[[ Records provided open ]]

/-- The register blocks of the page map (R45). Traction and auxiliary PWM pages share one layout (R295). -/
inductive Block where
  | sysB
  | capB
  | clkB
  | pwrB
  | rstB
  | secB
  | evtB
  | mbxB
  | lckB
  | winB
  | tlB
  | tlsB
  | trkB
  | adaB
  | adbB
  | accB
  | mmxB
  | cmpB
  | posB
  | emuB
  | excB
  | lecB
  | leB
  | pwtB
  | pwaB
  | pwgB
  | gdtB
  | gdaB
  | safeB
  | tmonB
  | spbB
  | rgaB
  | rgbB
  | sfxB
  | canB
  | ethB
  | pcieB
  | spitB
  | xspiB
  | ddrB
  | recB
  | rplB
  | dmpB
  | dbgB
  | ctxB
  deriving DecidableEq, Repr

/-- Access types of R24. `w1n` is a W1C counter: writing 1 to its lowest bit clears the whole of it (the register tables say
so field by field). -/
inductive Access where
  | rw | ro | wo | w1c | w1n | w1s | rwc | rwm | rwk
  deriving DecidableEq, Repr

/-- A field of a register: its bits, its access type and its reset value. -/
structure FieldDef where
  f : RField
  acc : Access
  rst : Nat
  deriving DecidableEq, Repr

/-- A register, or an array of registers: first offset in the page, stride and number of its two indices, fields. -/
structure RegDef where
  base : Nat
  s1 : Nat
  n1 : Nat
  s2 : Nat
  n2 : Nat
  flds : List FieldDef
  deriving DecidableEq, Repr

/-- The page map (R45): first page, number of pages, block. -/
def pageMap : List (Nat × Nat × Block) :=
  [ (0x000, 1, .sysB), (0x001, 1, .capB), (0x002, 1, .clkB), (0x003, 1, .pwrB),
    (0x004, 1, .rstB), (0x005, 1, .secB), (0x008, 4, .evtB), (0x010, 1, .mbxB),
    (0x011, 1, .lckB), (0x012, 1, .winB), (0x020, 1, .tlB), (0x021, 4, .tlsB),
    (0x028, 1, .trkB), (0x030, 1, .adaB), (0x031, 1, .adbB), (0x032, 6, .accB),
    (0x038, 2, .mmxB), (0x040, 2, .cmpB), (0x048, 12, .posB), (0x054, 1, .emuB),
    (0x055, 1, .excB), (0x060, 1, .lecB), (0x061, 8, .leB), (0x080, 12, .pwtB) ]
  ++ [ (0x08C, 8, .pwaB), (0x094, 1, .pwgB), (0x098, 1, .gdtB), (0x099, 1, .gdaB),
    (0x0A0, 1, .safeB), (0x0A1, 1, .tmonB), (0x0A2, 1, .spbB), (0x0A8, 1, .rgaB),
    (0x0A9, 1, .rgbB), (0x0AA, 1, .sfxB), (0x0B0, 8, .canB), (0x0B8, 2, .ethB),
    (0x0BA, 1, .pcieB), (0x0BB, 1, .spitB), (0x0BC, 1, .xspiB), (0x0BD, 1, .ddrB),
    (0x0C0, 1, .recB), (0x0C1, 1, .rplB), (0x0C2, 1, .dmpB), (0x0F0, 1, .dbgB),
    (0x100, 24, .ctxB) ]

/-- Address of the first byte of page `n` (R45). -/
def pageBase (n : Nat) : Nat := 0x40000000 + 0x1000 * n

[[ Records provided closed ]]

What to work on: Using the records above, pull out each line where the word "sfxB" occurs.

Response to the task:
  | sfxB
    (0x0A9, 1, .rgbB), (0x0AA, 1, .sfxB), (0x0B0, 8, .canB), (0x0B8, 2, .ethB),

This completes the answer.